/-- A turn at a core with the invariant is refused for the reasons of its action only. -/
theorem mem_refusals_of_turnOutcome {act : Action} {c : CoreState} {s : State} {e : Refusal} (hc : s.current? = some c)
    (hok : c.Ok) (h : turnOutcome act c s = .refused e) : e ∈ act.refusals := by
  cases act with
  | wr r v =>
    by_cases hr : r = 5#4
    · subst hr
      exact mem_refusals_of_commandWrite hc h
    · rw [turnOutcome_wr hr] at h
      replace h := outcomeOf_eq_refused h
      unfold writeRegisterAt at h
      cases hw : c.writeRegister r v <;> rw [hw] at h <;> cases h
      exact CoreState.mem_refusals_of_writeRegister hr hw
  | rd r =>
    rw [turnOutcome_rd_eq_answer] at h
    cases hr : c.readRegister r <;> rw [hr] at h <;> cases h
    exact CoreState.mem_refusals_of_readRegister hr
  | rdOut i => exact mem_refusals_of_readOutAt (outcomeOf_eq_refused h)
  | wrOut i v => exact mem_refusals_of_writeOut (outcomeOf_eq_refused h)
  | bind w => exact mem_refusals_of_bindOut (outcomeOf_eq_refused h)
  | wait | reset => cases h
  | drive => exact absurd h (turnOutcome_drive_ne_refused hc hok e)

/-- A refused step took a turn of no core of the system, or a turn that its core refused. -/
theorem step_refused_cases {s : State} {e : Refusal} (h : step s = .refused e) :
    e = .noSuchCore ∨ ∃ (u : Turn) (s' : State) (c : CoreState), TurnOf s u s' ∧ s'.current? = some c ∧
      turnOutcome u.act c s' = .refused e := by
  cases hturn : nextTurn? s with
  | none =>
    obtain ⟨hinbox, hidle⟩ := (nextTurn?_none s).mp hturn
    rw [step_of_idle s hinbox hidle] at h
    cases h
  | some next =>
    obtain ⟨u, s'⟩ := next
    obtain ⟨hcores, hof⟩ := nextTurn?_some s s' u hturn
    cases hc : s.cores[u.core]? with
    | none =>
      have hfetch : fetch s = .done (.refused .noSuchCore) := by
        unfold fetch
        rw [hturn]
        exact fetchTurn_none u s' (hcores ▸ hc)
      rw [step, hfetch] at h
      exact .inl (Host.Outcome.refused.inj h).symm
    | some c =>
      have hcurrent : (s'.withSel u.core).current? = some c := by
        rwa [State.current?_eq, State.withSel_cores, hcores]
      exact .inr ⟨u, _, c, hof, hcurrent, step_of_nextTurn s s' u c hturn hc ▸ h⟩

/-- Settles O50: there is no fault, and a turn is refused for the reasons of its action, where it has a core at all. -/
theorem onlyListedRefusals : Obligations.OnlyListedRefusals := by
  intro s hinv
  refine ⟨nofun, fun r h => ?_⟩
  obtain rfl | ⟨u, s', c, hof, hc, hout⟩ := step_refused_cases h
  · simp
  · obtain ⟨hcores, hmem, -, -⟩ := hof.same
    have hr := mem_refusals_of_turnOutcome hc ((hinv.congr hcores hmem).current_ok hc) hout
    obtain ⟨hstep, hstore, hmodelled⟩ := u.act.own_notMem_refusals
    exact ⟨ne_of_mem_of_not_mem hr hstep, ne_of_mem_of_not_mem hr hstore,
      fun m => ne_of_mem_of_not_mem hr (hmodelled m)⟩

/-! ## The idle machine (60_exceptions.md R127) -/

/-- Settles O6: with no core BUSY no driver has a step, and waiting for the host is a step to the same state (log 12). -/
theorem idleMachineWaits : Obligations.IdleMachineWaits := fun s hinbox hidle =>
  step_of_idle s hinbox (busyCores_of_idle fun j ⟨c, hc, hbusy⟩ => by simp [hidle j c hc] at hbusy)

/-! ## Two drivers in either order (60_exceptions.md R125, 20_memory.md R41) -/

/-- Two element stores that share no byte commute. -/
theorem Memory.writeElement_comm {m : Memory} (hm : Memory.wf m = true) (o : ByteOrder) {a b : Nat} (x y : W64)
    (hapart : a + 8 ≤ b ∨ b + 8 ≤ a) :
    (m.writeElement o a x).writeElement o b y = (m.writeElement o b y).writeElement o a x := by
  refine Memory.ext_of_wf _ _ (Memory.wf_writeElement _ o b y (Memory.wf_writeElement m o a x hm))
    (Memory.wf_writeElement _ o a x (Memory.wf_writeElement m o b y hm)) fun n => ?_
  simp only [Memory.writeElement, Memory.read?_writeBytes, elementBytes_length]
  by_cases ha : a ≤ n ∧ n < a + 8
  · have hb : ¬(b ≤ n ∧ n < b + 8) := by omega
    simp only [if_pos ha, if_neg hb]
  · simp only [if_neg ha]

/-- What the driver's turn of a BUSY core `c` makes of that core and of the memory, in byte order `o`. -/
inductive DriverChange (o : ByteOrder) (c : CoreState) : CoreState → (Memory → Memory) → Prop where
  /-- An element step, which stores element INDEX of the core's own window. -/
  | element (w : Window) (x : W64) (hout : c.out = some w) (hcap : c.index.toNat < w.cap.toNat) :
      DriverChange o c c.advanced fun m => m.writeElement o (w.address c.index.toNat) x
  /-- The completion. -/
  | complete : DriverChange o c c.completed id

/-- The memory changes of two drivers whose windows do not overlap commute. -/
theorem DriverChange.mem_comm {o : ByteOrder} {c c' d d' : CoreState} {f g : Memory → Memory}
    (hf : DriverChange o c c' f) (hg : DriverChange o d d' g)
    (hwindows : ∀ v w, c.out = some v → d.out = some w → v.overlaps w = false) {m : Memory}
    (hm : Memory.wf m = true) : g (f m) = f (g m) := by
  cases hf with
  | complete => rfl
  | element v x hv hvcap =>
    cases hg with
    | complete => rfl
    | element w y hw hwcap =>
      exact Memory.writeElement_comm hm o x y (v.address_disjoint w (hwindows v w hv hw) _ _ hvcap hwcap)

/-- In every state the driver's turn of the BUSY core `c` leaves the core `c'` and the memory changed by `f`. -/
def CoreState.DrivesTo (o : ByteOrder) (c c' : CoreState) (f : Memory → Memory) : Prop :=
  ∀ s : State, s.byteOrder = o → s.current? = some c →
    turnOutcome .drive c s = .next ((s.withMem (f s.mem)).setCurrent c')

/-- The driver's turn of a BUSY core looks at that core only, and makes one of those changes. -/
theorem CoreState.Ok.exists_drivesTo {c : CoreState} (hok : c.Ok) (hbusy : c.busy = true) (o : ByteOrder) :
    ∃ c' f, DriverChange o c c' f ∧ CoreState.DrivesTo o c c' f := by
  obtain ⟨i, hi⟩ := hok.exists_command hbusy
  obtain ⟨-, -, -, hrun⟩ := hok
  obtain ⟨-, hindex, -, w, hout, hcap⟩ := hrun hbusy
  have hturn : ∀ s, turnOutcome .drive c s = exec i s := turnOutcome_drive hbusy (hi ▸ decode_encode i)
  obtain hlt | hend := hindex.lt_or_eq
  · refine ⟨_, _, .element w (transformOf i c.block.1 c.block.2) hout (hlt.trans_le hcap), fun s ho hc => ?_⟩
    rw [hturn, ← ho]
    exact exec_elementStep_window hc hbusy hi hlt hout (hlt.trans_le hcap)
  · refine ⟨_, _, .complete, fun s _ hc => ?_⟩
    rw [hturn]
    exact commandCompletes i s c hc hbusy hi (BitVec.eq_of_toNat_eq hend)

/-- The step of a queued driver's turn. -/
theorem CoreState.DrivesTo.step {s : State} {k : Nat} {ts : List Turn} {c c' : CoreState} {f : Memory → Memory}
    (h : CoreState.DrivesTo s.byteOrder c c' f) (hinbox : s.inbox = ⟨k, .drive⟩ :: ts) (hc : s.cores[k]? = some c) :
    ∃ t, step s = .next t ∧ t.inbox = ts ∧ t.byteOrder = s.byteOrder ∧ t.cores = s.cores.set k c' ∧
      t.mem = f s.mem :=
  ⟨_, (step_of_turn s _ ts c hinbox hc).trans (h _ rfl hc), rfl, rfl, rfl, rfl⟩

/-- Two queued turns of drivers of different cores run one after the other. -/
theorem run_two_drives {s : State} {j k : Nat} {c d c' d' : CoreState} {f g : Memory → Memory} (hjk : j ≠ k)
    (hc : s.cores[j]? = some c) (hd : s.cores[k]? = some d) (hf : CoreState.DrivesTo s.byteOrder c c' f)
    (hg : CoreState.DrivesTo s.byteOrder d d' g) :
    ∃ t, Host.Core.run core 2 (s.withInbox [⟨j, .drive⟩, ⟨k, .drive⟩]) = .next t ∧
      t.cores = (s.cores.set j c').set k d' ∧ t.mem = g (f s.mem) := by
  obtain ⟨p, hp, hpinbox, hporder, hpcores, hpmem⟩ :=
    hf.step (s := s.withInbox [⟨j, .drive⟩, ⟨k, .drive⟩]) rfl hc
  have hpd : p.cores[k]? = some d := by
    rw [hpcores, List.getElem?_set_ne hjk]
    exact hd
  obtain ⟨t, ht, -, -, htcores, htmem⟩ := CoreState.DrivesTo.step (hporder ▸ hg) hpinbox hpd
  refine ⟨t, run_trans (run_one hp) (run_one ht), ?_, ?_⟩
  · rw [htcores, hpcores, State.withInbox_cores]
  · rw [htmem, hpmem, State.withInbox_mem]

/-- Settles O56: each driver changes its own core and its own window, whichever goes first. -/
theorem driversCommute : Obligations.DriversCommute := by
  intro s j k c d ⟨hmem, hcores, hwindows⟩ hjk hc hd hcbusy hdbusy
  obtain ⟨c', f, hf, hcdrives⟩ := (hcores j c hc).exists_drivesTo hcbusy s.byteOrder
  obtain ⟨d', g, hg, hddrives⟩ := (hcores k d hd).exists_drivesTo hdbusy s.byteOrder
  obtain ⟨t, hrun, htcores, htmem⟩ := run_two_drives hjk hc hd hcdrives hddrives
  obtain ⟨t', hrun', htcores', htmem'⟩ := run_two_drives hjk.symm hd hc hddrives hcdrives
  refine ⟨t, t', hrun, hrun', ?_, ?_⟩
  · rw [htcores, htcores', List.set_comm _ _ hjk]
  · rw [htmem, htmem']
    exact hf.mem_comm hg (fun v w => hwindows j k c d v w hjk hc hd hcbusy hdbusy) hmem

end Sys2Proof.Machine
end

section
/-! PROOF. RESET and fairness (70_reset_and_hazards.md): what RESET leaves (R129, R130), the end of a running command
under the fairness premise (R142), and why the premise holds of itself where one core alone is ever BUSY (logs 3, 12). -/

namespace Sys2Proof.Machine

/-! ## RESET of a core (70_reset_and_hazards.md R129, R130) -/

theorem turnOutcome_reset (c : CoreState) (s : State) :
    turnOutcome .reset c s = .next (s.setCurrent c.afterReset) := rfl

theorem CoreState.readRegister_status (c : CoreState) : c.readRegister 6#4 = .ok (statusWord c.busy c.done) := by
  simp [CoreState.readRegister]

theorem CoreState.readRegister_version (c : CoreState) : c.readRegister 8#4 = .ok 1#64 := by
  simp [CoreState.readRegister, Config.algVersion]

/-- Settles O39: the turn puts back `c.afterReset`, whatever the core was doing. -/
theorem resetOfCore : Obligations.ResetOfCore := by
  intro s ts k c hinbox hc
  have hstep := step_of_turn s _ ts c hinbox hc
  rw [turnOutcome_reset] at hstep
  have hcore := ((s.withInbox ts).withSel k).setCurrent_current? c.afterReset c hc
  have hstatus : c.afterReset.readRegister 6#4 = .ok 0#64 := by
    simp [CoreState.readRegister_status, statusWord_eq_or]
  exact ⟨_, c.afterReset, hstep, hcore, rfl, rfl, rfl, rfl, rfl, rfl, rfl, rfl, rfl, rfl, hstatus,
    c.afterReset.readRegister_version, rfl, rfl, rfl, ((s.withInbox ts).withSel k).setCurrent_other c.afterReset⟩

/-! ## A BUSY core in one step (70_reset_and_hazards.md R142) -/

/-- Turns other than its driver's and its RESET leave a BUSY core as it is. -/
theorem CoreChange.eq_of_busy {act : Action} {c d : CoreState} (h : CoreChange act c d) (hbusy : c.busy = true)
    (hdrive : act ≠ .drive) (hreset : act ≠ .reset) : d = c := by
  cases h with
  | same => rfl
  | wroteOperand _ r v hidle | bound _ w hidle | started _ w i hidle => simp [hbusy] at hidle
  | reset => exact absurd rfl hreset
  | advanced | completed => exact absurd rfl hdrive

/-- A step that takes neither the driver's turn nor a RESET of a BUSY core leaves it as it is. -/
theorem step_busyCore_kept {s t : State} {k : Nat} {c : CoreState} (hstep : step s = .next t)
    (hc : s.cores[k]? = some c) (hbusy : c.busy = true) (hdrive : s.turn? ≠ some ⟨k, .drive⟩)
    (hreset : s.turn? ≠ some ⟨k, .reset⟩) : t.cores[k]? = some c := by
  obtain ⟨-, rfl⟩ | ⟨⟨j, act⟩, s', c', hturn, hof, hc', -, hout⟩ := step_cases s t hstep
  · exact hc
  obtain ⟨hcores, -, -, hsel⟩ := hof.same
  obtain ⟨d, hchange, htcores, -, -⟩ := (turnOutcome_cases act c' s' t hc' hout).coreChange hc'
  rw [State.current?_eq, hcores, hsel] at hc'
  rw [htcores, hcores, hsel]
  by_cases hjk : j = k
  · subst hjk
    obtain rfl : c' = c := Option.some.inj (hc'.symm.trans hc)
    have hact : ∀ a : Action, s.turn? ≠ some ⟨j, a⟩ → act ≠ a := fun a ha he => ha (he ▸ hturn)
    obtain rfl := hchange.eq_of_busy hbusy (hact _ hdrive) (hact _ hreset)
    exact List.getElem?_set_self (List.getElem?_eq_some_iff.mp hc).1
  · rw [List.getElem?_set_ne hjk, hc]

/-- What the turn of its driver makes of a BUSY core (42_driver.md R97, R98). -/
inductive DriverPhase (c : CoreState) : CoreState → Prop where
  /-- An element step. -/
  | element (hlt : c.index.toNat < c.size.val.toNat) : DriverPhase c c.advanced
  /-- The completion step. -/
  | completion (hend : c.index = c.size.val) : DriverPhase c c.completed

theorem TurnEffect.driverPhase {c : CoreState} {s t : State} (h : TurnEffect .drive c s t) (hbusy : c.busy = true) :
    ∃ d, DriverPhase c d ∧ t.cores = s.cores.set s.sel d := by
  cases h with
  | quiet _ _ _ _ hidle => simp [hbusy] at hidle
  | stored i a _ _ _ hlt _ heq => exact ⟨_, .element hlt, heq ▸ rfl⟩
  | completed i _ _ _ hend heq => exact ⟨_, .completion hend, heq ▸ rfl⟩
  | wroteOut _ _ _ hact | wroteOperand _ _ hact | bound _ hact | reset hact | started _ _ _ hact => cases hact

/-- A step that takes the turn of a BUSY core's driver is one of its phases. -/
theorem step_busyCore_driven {s t : State} {k : Nat} {c : CoreState} (hstep : step s = .next t)
    (hc : s.cores[k]? = some c) (hbusy : c.busy = true) (hdrive : s.turn? = some ⟨k, .drive⟩) :
    ∃ d, DriverPhase c d ∧ t.cores[k]? = some d := by
  obtain ⟨hnone, -⟩ | ⟨u, s', c', hturn, hof, hc', -, hout⟩ := step_cases s t hstep
  · rw [hdrive] at hnone
    cases hnone
  obtain rfl : u = ⟨k, .drive⟩ := Option.some.inj (hturn.symm.trans hdrive)
  obtain ⟨hcores, -, -, hsel⟩ := hof.same
  have heffect := turnOutcome_cases _ c' s' t hc' hout
  rw [State.current?_eq, hcores, hsel] at hc'
  obtain rfl : c' = c := Option.some.inj (hc'.symm.trans hc)
  obtain ⟨d, hphase, htcores⟩ := heffect.driverPhase hbusy
  refine ⟨d, hphase, ?_⟩
  rw [htcores, hcores, hsel, List.getElem?_set_self (List.getElem?_eq_some_iff.mp hc).1]

/-! ## Fair runs (70_reset_and_hazards.md R142) -/

theorem driverTurns_succ (run : Nat → State) (k n : Nat) :
    driverTurns run k (n + 1) = driverTurns run k n + if (run n).turn? = some ⟨k, .drive⟩ then 1 else 0 := by
  simp [driverTurns, List.range_succ, List.countP_singleton]

/-- `d` is what the command that core `c` runs leaves of that core at its end. -/
structure CoreState.EndsAs (c d : CoreState) : Prop where
  busy : d.busy = false
  done : d.done = true
  index : d.index = c.size.val
  size : d.size = c.size
  cmd : d.cmd = c.cmd

/-- An element step does not change what the command ends as. -/
theorem CoreState.EndsAs.of_advanced {c d : CoreState} (h : c.advanced.EndsAs d) : c.EndsAs d :=
  ⟨h.busy, h.done, h.index, h.size, h.cmd⟩

section
variable {run : Nat → State} {k n : Nat} {c : CoreState}
variable (hrun : IsRun run) (hreset : ∀ m, (run m).turn? ≠ some ⟨k, .reset⟩)
include hrun hreset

- **What you need to do**: Considering the entries above, how many lines contain "makes"? Give that number with nothing else.

- **Output for this exercise**: 3